To apply weight-based pruning, we used three strategies to aggregate the weights into different signals or metrics: norm, sparsity, and entropy. These metrics provide various perspectives into the importance of weights within a layer. Below, each method is mathematically defined and analyzed in terms of its implications and effectiveness for layer pruning.

Norm: This strategy computes the

L_{2}

-norm of the weight matrix in a layer, quantifying the overall magnitude of its parameters and capturing the strength of the transformation:

{∥ W ∥}_{2} = \sqrt{\sum_{i = 1}^{d_{out}} \sum_{j = 1}^{d_{in}} W_{i, j}^{2}}

(11)

A low norm indicates that the layer’s weights, W, are close to zero, suggesting minimal contribution to the model’s transformation. Mathematically, this implies that the layer’s output is approximated primarily by its bias term:

T (A) = W A + b \approx b

(12)

where

T (A)

is the transformed output of the layer, and A is the input activation from the previous layer. Layers with low-weight norms are considered redundant as they exert negligible influence on downstream computations. Consequently, such layers can be interpreted as weak connections that add little to the model’s overall functionality, making them strong candidates for pruning.

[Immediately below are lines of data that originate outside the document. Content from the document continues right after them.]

theorem test_witness_FrameOctetsAreTakenWhole : State.reset.ll.receive = .search ∧ State.reset.hasRoom = true ∧
    1 ≤ [(7 : Byte)].length ∧ (List.replicate 250 (7 : Byte)).length ≤ 250 := by decide +kernel

/-- Between frames, with no entry RECEIVING, and outside reset. -/
theorem test_witness_FrameOctetsAreTakenWhole_by_a_command : State.reset.receivingEntry = none ∧ State.reset.inReset = false ∧
    (frameOctets 0x05 [7, 0x02]).foldl (fun s o => receiveOctet o s) State.reset =
      arriveFrame 0x05 [7, 0x02] (setBuffer (fun _ => bufferOf 0x05 [7, 0x02]) State.reset) := by decide +kernel

theorem test_witness_StoredTextReadsBack : Memory.wf [(3, 9)] = true ∧ linesSound [[0x41], List.replicate 40 0x42] ∧
    [5, 0].Nodup ∧ (storedText [[0x41], List.replicate 40 0x42]).length ≤ blockSize * [5, 0].length := by decide +kernel

theorem test_witness_EncoderCountsMoveThePhase : State.reset.Open ∧ State.reset.mu.profile.source = .encoder ∧
    (State.reset.mu.encA, State.reset.mu.encB, true, false) ∈ forwardEdges ∧ State.reset.mu.phase + 1 < State.reset.mu.len ∧
    (lastPhase .running).Open ∧ (lastPhase .running).mu.profile.source = .encoder ∧
    ((lastPhase .running).mu.encA, (lastPhase .running).mu.encB, true, false) ∈ forwardEdges ∧
    (lastPhase .running).mu.len ≤ (lastPhase .running).mu.phase + 1 ∧
    (State.reset.mu.encA, State.reset.mu.encB, false, true) ∈ reverseEdges := by decide

/-- A count and a window's end while a frame is held. -/
theorem test_witness_SpeedWindowCountsAndSetsTheSpeed : (crowded .held 177).inReset = false ∧
    (crowded .held 177).mu.profile.source = .encoder ∧
    ((crowded .held 177).mu.encA, (crowded .held 177).mu.encB, true, false) ∈ forwardEdges ∧
    ((crowded .held 177).mu.encA, (crowded .held 177).mu.encB, true, true) ∈ illegalEdges ∧
    ((crowded .held 177).mu.encA, (crowded .held 177).mu.encB, false, true) ∈ reverseEdges ∧
    (crowded .held 177).mu.phase + 1 < (crowded .held 177).mu.len := by decide +kernel

/-- At the last phase with a station on a pending curve. -/
def curved : State := { lastPhase .running with fu := { FiringUnit.por with
  stations := table { entry .seal 1 with phi := 1500, curve := some 0 }
  curves := FiringUnit.por.curves.set 0 { active := Curve.por, shadow := curve124, pending := true } } }

theorem test_witness_BoundaryComputesTheFirePoints : curved.Open ∧ curved.mu.profile.source = .encoder ∧
    (curved.mu.encA, curved.mu.encB, true, false) ∈ forwardEdges ∧ curved.mu.len ≤ curved.mu.phase + 1 ∧
    (curved.station 0).kind.fires = true ∧ (curved.station 0).curve = none ∧ (curved.station 3).kind.fires = true ∧
    (curved.station 3).curve = some 0 := by decide +kernel

theorem test_witness_IllegalTransitionFaultsTheLine :
    (State.reset.mu.encA, State.reset.mu.encB, true, true) ∈ illegalEdges ∧ State.reset.Open := by decide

Sparsity: This strategy measures the proportion of zero-valued elements in the weight matrix:

S (W) = \frac{\sum_{i = 1}^{d_{out}} \sum_{j = 1}^{d_{in}} 1 [W_{i, j} = 0]}{d_{out} \cdot d_{in}}

(13)

where

1 [\cdot]

is the indicator function. A high sparsity value implies that most of the weights in the layer are zero. This implies that the output of the layer is approximated by the bias term as shown in Equation (12).

Entropy: This strategy measures the diversity in the weight distribution, reflecting the information content encoded by the weights. Mathematically,

H (W) = - \sum_{i = 1}^{d_{out}} \sum_{j = 1}^{d_{in}} \frac{| W_{i, j} |}{{∥ W ∥}_{1}} log (\frac{| W_{i, j} |}{{∥ W ∥}_{1}} + ϵ)

(14)

where

{∥ W ∥}_{1} = \sum_{i, j} | W_{i, j} |

is the

ℓ_{1}

-norm of W, and

ϵ

is a small constant to avoid numerical instability. Layers with low entropy exhibit a highly concentrated weight distribution, dominated by a few large weights. Such layers may provide limited diversity in transformations, making them potential candidates for pruning. The weight entropy is analogous to the diversity of neural activation patterns in the brain. Circuits with concentrated activity are less efficient for generalizable tasks, whereas distributed activity allows for richer information processing.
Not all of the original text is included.